Provides access to Northern Ireland's disease prevalence statistics from
GP clinical disease registers (Quality & Outcomes Framework, QOF).
Data are released annually after National Prevalence Day.
Data Coverage:
- Financial years 2017/18 to present (extended annually)

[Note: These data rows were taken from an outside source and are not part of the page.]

-- ==== Sys2Proof/Machine/Numbers.lean ====
section
/-! DEFINITION. Number formats, scales and rounding, exactly, over the rationals (09). -/
namespace Sys2Proof.Machine
open Sys2Proof

/-! ## Exact arithmetic -/

def pow2 (z : Int) : Rat := if 0 ≤ z then ((2 ^ z.toNat : Nat) : Rat) else 1 / ((2 ^ (-z).toNat : Nat) : Rat)
def absRat (x : Rat) : Rat := if x < 0 then -x else x

/-- floor(log2 x) of a positive number. -/
def floorLog2 (x : Rat) : Int :=
  let a : Int := (Nat.log2 x.num.natAbs : Int) - (Nat.log2 x.den : Int)
  if pow2 a ≤ x then a else a - 1

/-- To nearest, ties to even. -/
def roundEven (x : Rat) : Int :=
  let f := x.floor
  let d := x - (f : Rat)
  if d < 1 / 2 then f else if 1 / 2 < d then f + 1 else if f % 2 = 0 then f else f + 1

/-- To nearest on the grid of a binary format with `man` mantissa bits and least exponent `emin`, extended upward
without limit. -/
def roundBits (man : Nat) (emin : Int) (x : Rat) : Rat :=
  if x = 0 then 0
  else
    let u := pow2 (max (floorLog2 (absRat x)) emin - man)
    (roundEven (x / u) : Rat) * u

/-! ## Events of a tile (R318, R319) -/

/-- What the arithmetic of a tile meets: counts of 0x2505, notices once per code, and whether results carry FAULT. -/
structure Num where
  counts : Tbl W64 := []
  notices : List ErrCode := []
  fault : Bool := false
deriving DecidableEq, Repr, Inhabited

def Num.count (n : Num) (k : Nat) : Num := { n with counts := cntAdd n.counts k 1 }
def Num.notice (n : Num) (c : ErrCode) (fault : Bool) : Num :=
  { n with notices := if n.notices.contains c then n.notices else n.notices ++ [c], fault := n.fault || fault }

/-! ## Formats (R288 to R291) -/

/-- Exponent bits, mantissa bits and bias of the floating formats and of the elements of MXFP8 and MXFP4. -/
def fmtShape : Nat → Nat × Nat × Nat
  | 1 => (4, 3, 7) | 2 => (5, 2, 15) | 3 => (3, 2, 3) | 4 => (2, 3, 1) | 5 => (2, 1, 1) | 9 => (4, 3, 7)
  | 10 => (2, 1, 1) | _ => (8, 7, 127)

def e8m7Max : Rat := (255 / 128 : Rat) * pow2 127
def f32Max : Rat := ((2 ^ 24 - 1 : Nat) : Rat) * pow2 104

/-- The largest code magnitude. -/
def fmtMax : Nat → Rat
  | 0 => e8m7Max | 1 => 448 | 2 => 57344 | 3 => 28 | 4 => 15 / 2 | 5 => 6 | 6 => 127 | 7 => 7 | 8 => 1 | 9 => 448
  | 10 => 6 | 11 => 127 / 64 | _ => f32Max

/-- The escape code. -/
def escapeCode : Nat → Option W32
  | 1 | 2 | 6 => some 0x80
  | 3 | 4 => some 0x20
  | 5 | 7 => some 8
  | _ => none

/-- A code of a floating format; none is NaN or an infinity (R289). -/
def decodeFloat (fmt code : Nat) : Option Rat :=
  let sh := fmtShape fmt
  let eb := sh.1
  let mb := sh.2.1
  let bias : Int := sh.2.2
  let m := code % 2 ^ mb
  let e := code / 2 ^ mb % 2 ^ eb
  let neg := code / 2 ^ (mb + eb) % 2 == 1
  let ones := e == 2 ^ eb - 1
  let bad := (ones && (fmt == 0 || fmt == 2)) || (ones && m == 2 ^ mb - 1 && (fmt == 1 || fmt == 9))
  if bad then none
  else
    let x : Rat := if e = 0 then (m : Rat) * pow2 (1 - bias - mb)
      else ((2 ^ mb + m : Nat) : Rat) * pow2 ((e : Int) - bias - mb)
    some (if neg then -x else x)

/-- The code of a value on a floating format's grid within its range; zero is +0. -/
def encodeFloat (fmt : Nat) (x : Rat) : W32 :=
  let sh := fmtShape fmt
  let mb := sh.2.1
  let bias : Int := sh.2.2
  if x = 0 then 0
  else
    let a := absRat x
    let e := max (floorLog2 a) (1 - bias)
    let k := (a / pow2 (e - mb)).floor.toNat
    let body := if k < 2 ^ mb then k else (e + bias).toNat * 2 ^ mb + (k - 2 ^ mb)
    BitVec.ofNat 32 ((if x < 0 then 2 ^ (mb + sh.1) else 0) + body)

/-- A two's complement code of 8 or 4 bits. -/
def intCode (fmt : Nat) (code : W32) : Int :=
  if fmt = 7 then (code.truncate 4 : BitVec 4).toInt else (code.truncate 8 : BitVec 8).toInt

def zeroPoint (fmt : Nat) (zp : Byte) : Int := if fmt = 7 then (zp.truncate 4 : BitVec 4).toInt else zp.toInt

/-- A scale word with exponent 1 to 254 (R296). -/
def scaleVal (s : Scale) : Rat := pow2 ((s.toNat / 256 : Nat) - 127) * (1 + ((s.toNat % 256 : Nat) : Rat) / 256)

/-! ## E8M7 values (R302, R303) -/

/-- An E8M7 word read as a value; a NaN or an infinity is zero and spoils the result (R318). -/
def e8m7Read (w : W16) (n : Num) : Rat × Num :=
  match decodeFloat 0 w.toNat with
  | some x => (x, n)
  | none => (0, (n.count 5).notice .nonfinite true)

/-- e8m7(x): rounded once and clamped. -/
def toE8m7 (x : Rat) (n : Num) : Rat × Num :=
  let r := roundBits 7 (-126) x
  if e8m7Max < absRat r then (if r < 0 then -e8m7Max else e8m7Max, n.count 0x0C) else (r, n)

def e8m7Clamp (x : Rat) : Rat :=
  let r := roundBits 7 (-126) x
  if e8m7Max < absRat r then (if r < 0 then -e8m7Max else e8m7Max) else r
def e8m7Word (x : Rat) : W16 := (encodeFloat 0 (e8m7Clamp x)).truncate 16
def flush (x : Rat) : Rat := if absRat x < pow2 (-126) then 0 else x

/-! ## Reading a group on the float path (R293 to R302) -/

/-- Cullet entries in use. -/
def usedCullets (g : Group) : List (Byte × W16) := g.cullets.filter fun c => c.1 != 0xFF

- NI-level: registered patients per disease register and prevalence
per 1,000 patients
- By Local Government District (LGD): same metrics per council
- By HSC Trust: same metrics per Trust
- By GP practice (Table 5, Excel): ~305–360 practices, 2009/10 to present
Disease Registers (17):
Asthma, Atrial Fibrillation, Cancer, Chronic Kidney Disease,
Chronic Obstructive Pulmonary Disease, Coronary Heart Disease,
Dementia, Depression, Diabetes Mellitus, Heart Failure 1,
Heart Failure 3, Hypertension, Mental Health,
Non-Diabetic Hyperglycaemia, Osteoporosis, Rheumatoid Arthritis,
Stroke & TIA
Data sources:
PxStat (NI / LGD / HSCT levels):
DISPREVNI, DISPREVLGD, DISPREVHSCT matrices
Excel workbook (GP-practice level — not in PxStat):
https://www.health-ni.gov.uk/topics/health-statistics/disease-prevalence
Update Frequency:
Annual, approximately May of the following calendar year.
Example:
>>> from bolster.data_sources.nisra import disease_prevalence as dp
>>> df = dp.get_latest_disease_prevalence()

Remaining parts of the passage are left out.